┏━━

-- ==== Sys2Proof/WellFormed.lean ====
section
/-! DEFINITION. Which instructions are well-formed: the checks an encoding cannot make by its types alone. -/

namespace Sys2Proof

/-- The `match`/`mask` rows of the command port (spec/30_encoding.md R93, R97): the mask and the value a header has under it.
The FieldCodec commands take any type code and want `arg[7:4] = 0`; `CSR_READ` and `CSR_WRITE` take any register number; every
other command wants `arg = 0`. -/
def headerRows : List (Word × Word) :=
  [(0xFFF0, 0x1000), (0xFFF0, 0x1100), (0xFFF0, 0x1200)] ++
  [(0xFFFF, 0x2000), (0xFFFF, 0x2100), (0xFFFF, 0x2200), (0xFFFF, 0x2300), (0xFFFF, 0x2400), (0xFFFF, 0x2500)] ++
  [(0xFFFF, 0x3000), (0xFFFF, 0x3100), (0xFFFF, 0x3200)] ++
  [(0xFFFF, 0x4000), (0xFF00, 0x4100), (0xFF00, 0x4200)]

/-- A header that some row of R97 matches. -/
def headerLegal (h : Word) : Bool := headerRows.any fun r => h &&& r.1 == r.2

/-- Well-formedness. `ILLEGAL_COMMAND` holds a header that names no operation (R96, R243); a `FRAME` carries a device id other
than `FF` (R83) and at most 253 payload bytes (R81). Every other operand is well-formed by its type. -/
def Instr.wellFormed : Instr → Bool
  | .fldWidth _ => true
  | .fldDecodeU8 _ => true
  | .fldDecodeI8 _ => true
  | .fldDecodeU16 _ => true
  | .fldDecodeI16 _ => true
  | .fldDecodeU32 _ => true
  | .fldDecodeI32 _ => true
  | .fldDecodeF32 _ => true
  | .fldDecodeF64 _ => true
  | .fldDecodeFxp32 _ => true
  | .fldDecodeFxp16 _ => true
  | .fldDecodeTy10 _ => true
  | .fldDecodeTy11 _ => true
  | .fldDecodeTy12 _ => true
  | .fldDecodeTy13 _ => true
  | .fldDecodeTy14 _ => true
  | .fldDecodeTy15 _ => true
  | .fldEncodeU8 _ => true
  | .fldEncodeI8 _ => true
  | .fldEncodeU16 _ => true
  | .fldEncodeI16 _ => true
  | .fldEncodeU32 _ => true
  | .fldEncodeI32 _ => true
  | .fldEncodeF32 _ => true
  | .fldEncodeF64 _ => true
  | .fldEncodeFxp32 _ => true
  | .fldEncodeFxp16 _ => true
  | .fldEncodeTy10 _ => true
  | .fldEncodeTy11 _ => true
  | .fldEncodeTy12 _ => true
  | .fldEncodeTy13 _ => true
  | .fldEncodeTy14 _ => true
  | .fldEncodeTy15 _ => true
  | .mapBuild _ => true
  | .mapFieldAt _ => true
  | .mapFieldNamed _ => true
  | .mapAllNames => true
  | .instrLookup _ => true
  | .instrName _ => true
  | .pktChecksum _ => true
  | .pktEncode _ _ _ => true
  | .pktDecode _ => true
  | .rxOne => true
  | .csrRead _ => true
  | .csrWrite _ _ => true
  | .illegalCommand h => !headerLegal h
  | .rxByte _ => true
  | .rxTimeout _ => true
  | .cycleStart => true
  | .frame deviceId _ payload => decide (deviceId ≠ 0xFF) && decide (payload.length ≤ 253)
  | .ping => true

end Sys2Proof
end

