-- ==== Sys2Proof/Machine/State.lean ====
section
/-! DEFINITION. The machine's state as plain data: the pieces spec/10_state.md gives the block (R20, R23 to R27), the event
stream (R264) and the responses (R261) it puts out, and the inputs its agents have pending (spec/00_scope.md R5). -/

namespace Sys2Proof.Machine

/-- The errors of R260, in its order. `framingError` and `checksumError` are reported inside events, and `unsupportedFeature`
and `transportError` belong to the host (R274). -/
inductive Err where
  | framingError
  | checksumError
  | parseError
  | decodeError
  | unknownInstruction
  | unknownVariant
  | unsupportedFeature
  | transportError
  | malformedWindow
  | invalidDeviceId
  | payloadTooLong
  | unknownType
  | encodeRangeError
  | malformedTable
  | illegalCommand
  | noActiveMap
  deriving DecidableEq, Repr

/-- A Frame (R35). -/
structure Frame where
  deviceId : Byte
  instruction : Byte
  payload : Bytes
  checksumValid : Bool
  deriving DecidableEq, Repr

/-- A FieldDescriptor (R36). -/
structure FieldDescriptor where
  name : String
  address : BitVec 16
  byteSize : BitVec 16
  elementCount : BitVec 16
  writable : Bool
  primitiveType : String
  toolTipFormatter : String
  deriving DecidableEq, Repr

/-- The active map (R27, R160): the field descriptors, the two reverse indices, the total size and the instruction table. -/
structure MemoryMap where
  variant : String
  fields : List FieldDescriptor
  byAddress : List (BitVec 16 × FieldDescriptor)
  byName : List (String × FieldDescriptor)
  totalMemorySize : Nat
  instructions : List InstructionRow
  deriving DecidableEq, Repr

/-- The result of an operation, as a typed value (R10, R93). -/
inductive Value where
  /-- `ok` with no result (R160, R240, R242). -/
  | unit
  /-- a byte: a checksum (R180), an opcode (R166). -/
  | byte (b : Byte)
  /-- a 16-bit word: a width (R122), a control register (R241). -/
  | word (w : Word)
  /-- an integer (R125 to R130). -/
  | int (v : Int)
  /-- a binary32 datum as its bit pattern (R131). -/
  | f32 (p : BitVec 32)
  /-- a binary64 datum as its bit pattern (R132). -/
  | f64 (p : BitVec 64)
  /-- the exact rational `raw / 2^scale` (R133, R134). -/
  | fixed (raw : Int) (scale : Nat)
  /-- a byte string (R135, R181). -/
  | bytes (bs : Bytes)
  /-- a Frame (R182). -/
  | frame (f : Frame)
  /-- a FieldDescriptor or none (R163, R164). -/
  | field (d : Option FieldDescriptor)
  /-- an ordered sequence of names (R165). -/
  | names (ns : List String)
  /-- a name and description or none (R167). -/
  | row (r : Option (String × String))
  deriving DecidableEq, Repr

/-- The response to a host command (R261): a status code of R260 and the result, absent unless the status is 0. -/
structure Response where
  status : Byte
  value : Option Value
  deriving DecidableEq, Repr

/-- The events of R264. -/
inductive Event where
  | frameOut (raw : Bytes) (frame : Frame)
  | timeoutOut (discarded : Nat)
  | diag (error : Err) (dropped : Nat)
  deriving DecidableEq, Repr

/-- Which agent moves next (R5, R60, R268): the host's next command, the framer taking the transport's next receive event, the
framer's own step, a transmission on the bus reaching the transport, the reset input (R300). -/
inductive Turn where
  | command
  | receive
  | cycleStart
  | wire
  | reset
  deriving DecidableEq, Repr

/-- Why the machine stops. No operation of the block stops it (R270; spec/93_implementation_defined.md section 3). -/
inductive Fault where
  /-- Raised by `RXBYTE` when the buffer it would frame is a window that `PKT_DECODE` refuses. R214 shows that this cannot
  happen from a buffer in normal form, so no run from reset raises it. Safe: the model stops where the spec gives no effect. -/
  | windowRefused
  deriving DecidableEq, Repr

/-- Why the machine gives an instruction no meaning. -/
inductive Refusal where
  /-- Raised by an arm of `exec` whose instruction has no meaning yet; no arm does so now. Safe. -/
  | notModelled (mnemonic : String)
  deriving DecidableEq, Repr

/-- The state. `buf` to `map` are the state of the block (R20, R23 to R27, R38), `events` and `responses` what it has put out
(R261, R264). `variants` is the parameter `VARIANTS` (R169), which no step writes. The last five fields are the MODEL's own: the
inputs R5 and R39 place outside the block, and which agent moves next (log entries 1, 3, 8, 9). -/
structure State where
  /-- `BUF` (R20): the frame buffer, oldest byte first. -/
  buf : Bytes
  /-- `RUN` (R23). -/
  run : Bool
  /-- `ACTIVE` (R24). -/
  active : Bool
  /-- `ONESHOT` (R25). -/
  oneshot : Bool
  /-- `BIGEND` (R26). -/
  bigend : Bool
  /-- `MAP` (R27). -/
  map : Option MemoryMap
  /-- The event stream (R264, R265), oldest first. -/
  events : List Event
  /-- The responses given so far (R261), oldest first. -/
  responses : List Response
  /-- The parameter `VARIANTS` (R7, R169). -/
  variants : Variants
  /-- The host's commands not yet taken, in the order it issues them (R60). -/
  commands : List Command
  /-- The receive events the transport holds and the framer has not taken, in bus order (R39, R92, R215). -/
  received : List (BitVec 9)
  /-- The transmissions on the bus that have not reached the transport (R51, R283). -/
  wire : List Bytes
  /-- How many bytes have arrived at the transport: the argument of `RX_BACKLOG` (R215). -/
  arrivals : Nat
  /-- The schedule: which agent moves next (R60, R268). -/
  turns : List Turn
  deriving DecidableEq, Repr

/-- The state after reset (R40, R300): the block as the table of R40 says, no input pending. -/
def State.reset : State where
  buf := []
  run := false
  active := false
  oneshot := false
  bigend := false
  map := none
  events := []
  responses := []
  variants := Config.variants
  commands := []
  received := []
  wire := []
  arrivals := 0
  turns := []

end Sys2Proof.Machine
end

┗━━

> **Aim of the exercise**:
Your answer should reproduce each line of the listing that holds the word "operation".

> **Reply to the exercise**:
/-- Well-formedness. `ILLEGAL_COMMAND` holds a header that names no operation (R96, R243); a `FRAME` carries a device id other
/-- The result of an operation, as a typed value (R10, R93). -/
/-- Why the machine stops. No operation of the block stops it (R270; spec/93_implementation_defined.md section 3). -/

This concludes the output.